*What this task involves*
Line count for "mode": say how many lines of the data contain it, with no other text.

*Raw data*
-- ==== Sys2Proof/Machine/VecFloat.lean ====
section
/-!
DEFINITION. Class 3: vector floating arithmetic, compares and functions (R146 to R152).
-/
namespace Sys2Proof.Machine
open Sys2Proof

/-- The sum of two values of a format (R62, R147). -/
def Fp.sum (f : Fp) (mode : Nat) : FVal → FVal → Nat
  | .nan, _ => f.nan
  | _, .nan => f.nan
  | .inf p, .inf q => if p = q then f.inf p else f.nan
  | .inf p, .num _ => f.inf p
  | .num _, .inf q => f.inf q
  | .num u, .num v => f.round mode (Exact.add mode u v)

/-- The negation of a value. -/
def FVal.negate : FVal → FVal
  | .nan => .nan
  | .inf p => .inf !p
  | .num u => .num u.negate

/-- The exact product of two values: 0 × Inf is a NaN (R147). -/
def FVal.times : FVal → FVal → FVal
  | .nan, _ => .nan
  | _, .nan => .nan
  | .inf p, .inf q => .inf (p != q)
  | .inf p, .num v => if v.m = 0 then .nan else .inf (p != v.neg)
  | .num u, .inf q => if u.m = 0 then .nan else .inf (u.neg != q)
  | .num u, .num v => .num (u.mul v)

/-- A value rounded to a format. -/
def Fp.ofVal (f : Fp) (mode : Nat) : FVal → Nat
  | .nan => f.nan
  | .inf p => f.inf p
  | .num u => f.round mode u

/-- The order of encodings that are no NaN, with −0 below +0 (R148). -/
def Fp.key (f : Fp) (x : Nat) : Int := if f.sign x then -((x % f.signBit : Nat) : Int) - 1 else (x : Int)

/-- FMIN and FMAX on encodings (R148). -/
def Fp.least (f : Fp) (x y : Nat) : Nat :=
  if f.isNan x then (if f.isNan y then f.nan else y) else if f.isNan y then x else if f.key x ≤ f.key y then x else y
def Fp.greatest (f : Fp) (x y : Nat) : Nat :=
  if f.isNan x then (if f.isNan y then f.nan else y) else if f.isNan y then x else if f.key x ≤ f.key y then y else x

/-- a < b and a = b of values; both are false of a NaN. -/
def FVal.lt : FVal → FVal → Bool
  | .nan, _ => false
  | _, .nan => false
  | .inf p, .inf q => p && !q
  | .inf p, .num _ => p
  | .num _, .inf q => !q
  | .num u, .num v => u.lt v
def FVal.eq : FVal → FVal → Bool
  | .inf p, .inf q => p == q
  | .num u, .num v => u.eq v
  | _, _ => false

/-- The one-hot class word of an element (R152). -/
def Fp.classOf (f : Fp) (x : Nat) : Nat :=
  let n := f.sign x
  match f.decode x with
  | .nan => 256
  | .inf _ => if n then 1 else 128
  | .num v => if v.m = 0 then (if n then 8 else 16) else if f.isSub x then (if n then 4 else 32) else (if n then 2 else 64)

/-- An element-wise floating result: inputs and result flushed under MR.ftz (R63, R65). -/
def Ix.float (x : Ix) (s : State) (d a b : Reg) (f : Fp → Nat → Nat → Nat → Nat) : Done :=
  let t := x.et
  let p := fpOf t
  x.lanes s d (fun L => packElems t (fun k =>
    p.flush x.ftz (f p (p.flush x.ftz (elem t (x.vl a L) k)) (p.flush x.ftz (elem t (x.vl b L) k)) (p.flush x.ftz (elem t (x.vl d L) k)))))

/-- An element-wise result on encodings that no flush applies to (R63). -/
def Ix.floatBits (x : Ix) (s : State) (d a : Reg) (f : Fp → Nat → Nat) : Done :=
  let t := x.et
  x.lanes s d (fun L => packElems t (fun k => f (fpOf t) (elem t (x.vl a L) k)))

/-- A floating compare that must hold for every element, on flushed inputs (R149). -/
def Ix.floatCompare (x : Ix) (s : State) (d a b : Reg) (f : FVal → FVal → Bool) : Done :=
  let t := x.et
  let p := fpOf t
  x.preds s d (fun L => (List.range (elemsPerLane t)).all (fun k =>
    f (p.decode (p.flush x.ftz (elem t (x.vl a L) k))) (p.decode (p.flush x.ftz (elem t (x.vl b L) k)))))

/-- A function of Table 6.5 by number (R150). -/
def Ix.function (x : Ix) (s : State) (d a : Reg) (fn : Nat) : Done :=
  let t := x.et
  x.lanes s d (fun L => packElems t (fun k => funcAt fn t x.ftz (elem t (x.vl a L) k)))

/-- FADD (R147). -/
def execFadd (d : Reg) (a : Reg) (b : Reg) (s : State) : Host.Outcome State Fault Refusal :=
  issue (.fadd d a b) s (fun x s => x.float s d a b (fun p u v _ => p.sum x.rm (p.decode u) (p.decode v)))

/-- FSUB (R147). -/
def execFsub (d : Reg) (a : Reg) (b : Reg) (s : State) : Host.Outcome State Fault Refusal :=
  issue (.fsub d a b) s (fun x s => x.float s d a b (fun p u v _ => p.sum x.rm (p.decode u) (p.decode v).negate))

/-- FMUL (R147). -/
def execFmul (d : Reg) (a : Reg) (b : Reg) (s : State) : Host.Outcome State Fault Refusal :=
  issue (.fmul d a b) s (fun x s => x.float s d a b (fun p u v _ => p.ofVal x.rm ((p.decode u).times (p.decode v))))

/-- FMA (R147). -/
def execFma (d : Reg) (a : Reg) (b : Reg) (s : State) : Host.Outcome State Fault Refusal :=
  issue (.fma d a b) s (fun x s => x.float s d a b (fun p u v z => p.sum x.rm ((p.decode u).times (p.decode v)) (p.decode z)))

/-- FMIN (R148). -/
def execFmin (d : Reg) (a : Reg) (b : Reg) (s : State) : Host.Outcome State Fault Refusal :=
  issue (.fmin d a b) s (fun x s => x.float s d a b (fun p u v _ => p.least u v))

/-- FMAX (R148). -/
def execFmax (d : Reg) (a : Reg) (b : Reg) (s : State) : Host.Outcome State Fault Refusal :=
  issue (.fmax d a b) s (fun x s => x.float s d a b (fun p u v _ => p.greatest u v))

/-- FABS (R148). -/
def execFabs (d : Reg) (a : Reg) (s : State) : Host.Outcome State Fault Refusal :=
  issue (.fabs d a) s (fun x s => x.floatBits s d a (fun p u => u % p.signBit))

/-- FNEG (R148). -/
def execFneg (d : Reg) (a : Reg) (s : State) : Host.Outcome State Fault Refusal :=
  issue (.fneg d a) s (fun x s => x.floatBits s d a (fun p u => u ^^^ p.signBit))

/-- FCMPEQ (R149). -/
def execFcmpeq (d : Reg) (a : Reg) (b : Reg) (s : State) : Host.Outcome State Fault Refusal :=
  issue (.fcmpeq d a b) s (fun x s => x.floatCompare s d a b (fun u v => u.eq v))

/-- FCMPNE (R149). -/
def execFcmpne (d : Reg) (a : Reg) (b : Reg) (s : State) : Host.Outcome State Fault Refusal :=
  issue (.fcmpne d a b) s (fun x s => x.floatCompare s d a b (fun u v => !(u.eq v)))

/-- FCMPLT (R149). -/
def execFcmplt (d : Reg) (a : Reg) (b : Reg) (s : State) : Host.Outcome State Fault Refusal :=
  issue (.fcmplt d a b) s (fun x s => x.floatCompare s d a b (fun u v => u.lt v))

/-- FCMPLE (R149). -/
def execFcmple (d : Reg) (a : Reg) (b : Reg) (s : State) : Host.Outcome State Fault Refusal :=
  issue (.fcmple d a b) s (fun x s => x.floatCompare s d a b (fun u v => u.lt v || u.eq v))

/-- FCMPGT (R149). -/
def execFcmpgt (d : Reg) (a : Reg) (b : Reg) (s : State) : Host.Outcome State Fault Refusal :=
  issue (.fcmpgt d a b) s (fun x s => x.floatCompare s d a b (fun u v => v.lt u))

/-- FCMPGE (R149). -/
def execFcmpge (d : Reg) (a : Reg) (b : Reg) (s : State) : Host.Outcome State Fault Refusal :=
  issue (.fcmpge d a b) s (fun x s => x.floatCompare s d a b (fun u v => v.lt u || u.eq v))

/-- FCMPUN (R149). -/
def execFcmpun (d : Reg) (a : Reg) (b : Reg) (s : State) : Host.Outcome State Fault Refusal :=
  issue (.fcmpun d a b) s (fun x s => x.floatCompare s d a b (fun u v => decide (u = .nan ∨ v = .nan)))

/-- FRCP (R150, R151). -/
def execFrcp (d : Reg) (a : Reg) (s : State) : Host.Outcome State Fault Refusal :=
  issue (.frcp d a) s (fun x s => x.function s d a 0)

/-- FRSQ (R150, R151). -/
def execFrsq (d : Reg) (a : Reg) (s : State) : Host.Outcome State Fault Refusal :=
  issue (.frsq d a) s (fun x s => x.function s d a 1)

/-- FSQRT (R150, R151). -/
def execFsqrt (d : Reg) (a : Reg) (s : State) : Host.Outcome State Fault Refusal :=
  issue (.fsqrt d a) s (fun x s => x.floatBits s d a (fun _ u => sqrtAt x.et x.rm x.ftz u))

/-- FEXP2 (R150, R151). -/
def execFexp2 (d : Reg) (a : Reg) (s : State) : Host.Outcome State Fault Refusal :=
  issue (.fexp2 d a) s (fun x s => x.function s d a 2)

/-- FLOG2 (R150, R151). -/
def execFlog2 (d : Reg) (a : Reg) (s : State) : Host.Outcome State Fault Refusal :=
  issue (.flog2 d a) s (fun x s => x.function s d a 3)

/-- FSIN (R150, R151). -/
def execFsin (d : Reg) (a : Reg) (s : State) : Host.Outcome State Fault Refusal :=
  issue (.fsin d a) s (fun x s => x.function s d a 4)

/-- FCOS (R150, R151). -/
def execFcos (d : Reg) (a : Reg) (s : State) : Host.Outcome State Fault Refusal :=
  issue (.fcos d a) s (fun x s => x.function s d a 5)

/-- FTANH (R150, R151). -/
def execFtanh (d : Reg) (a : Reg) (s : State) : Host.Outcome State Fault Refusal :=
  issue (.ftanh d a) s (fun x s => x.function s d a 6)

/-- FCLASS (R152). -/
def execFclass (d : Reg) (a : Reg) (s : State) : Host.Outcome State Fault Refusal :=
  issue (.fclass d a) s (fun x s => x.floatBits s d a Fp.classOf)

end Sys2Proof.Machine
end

*Written answer*
4